-- ==== Sys2Proof/Machine/Context.lean ====
section
/-! DEFINITION. The meanings of the four commands (spec/43_context_commands.md), executed by the context controller
CTL. Each is one atomic transition and gives one response. -/

namespace Sys2Proof.Machine

/-- What a command answers. -/
abbrev Result := Host.Outcome State Fault Refusal

/-- `CTXNEW` (R160): legal in every phase, always OK. -/
def execCtxnew (s : State) : Result := .next (s.freshContext.respond .ok 0#160)

/-- `TOUCH` (R161). -/
def execTouch (s : State) : Result :=
  if s.isFinalized then .next (s.raise .misuse)
  else .next ({ s with phase := .accumulating }.respond .ok 0#160)

/-- `BUF[FILL] <- b` and `LEN <- (LEN + 1) mod 2^64` (R162). -/
def State.takeByte (s : State) (b : Byte) : State := { s.memWrite s.fill.toNat [b] with len := s.len + 1#64 }

/-- The advance of FILL (R162): the drain when FILL is 63 (R163), else `FILL + 1`. -/
def State.advanceFill (s : State) : State := if s.fill = 63#6 then s.drain else { s with fill := s.fill + 1#6 }

/-- `ABSORB b` (R162). -/
def execAbsorb (b : Byte) (s : State) : Result :=
  if s.isFinalized then .next (s.raise .misuse)
  else .next ({ (s.takeByte b).advanceFill with phase := .accumulating }.respond .ok 0#160)

/-- `FINAL` (R164): COMPRESS over the one or two blocks of PAD, answer SERIALIZE(H), PHASE <- Finalized; what the context
held is unspecified afterwards (R165). -/
def execFinal (s : State) : Result :=
  if s.isFinalized then .next (s.raise .misuse)
  else
    let t := s.compressBlocks (pad s.fill s.len s.pending)
    .next ({ t.forgetContext with phase := .finalized }.respond .ok (digestField (serialize t.h)))

end Sys2Proof.Machine
end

_ _ _ _ _ _ _

● **TASK REQUIREMENTS**:
Go to the line in the material above that contains "namespace Sys2Proof.Machine" and copy exactly from there through the line that contains "(LEN + 1) mod", stopping after it.

● **TASK RESPONSE**:
namespace Sys2Proof.Machine

/-- What a command answers. -/
abbrev Result := Host.Outcome State Fault Refusal

/-- `CTXNEW` (R160): legal in every phase, always OK. -/
def execCtxnew (s : State) : Result := .next (s.freshContext.respond .ok 0#160)

/-- `TOUCH` (R161). -/
def execTouch (s : State) : Result :=
  if s.isFinalized then .next (s.raise .misuse)
  else .next ({ s with phase := .accumulating }.respond .ok 0#160)

/-- `BUF[FILL] <- b` and `LEN <- (LEN + 1) mod 2^64` (R162). -/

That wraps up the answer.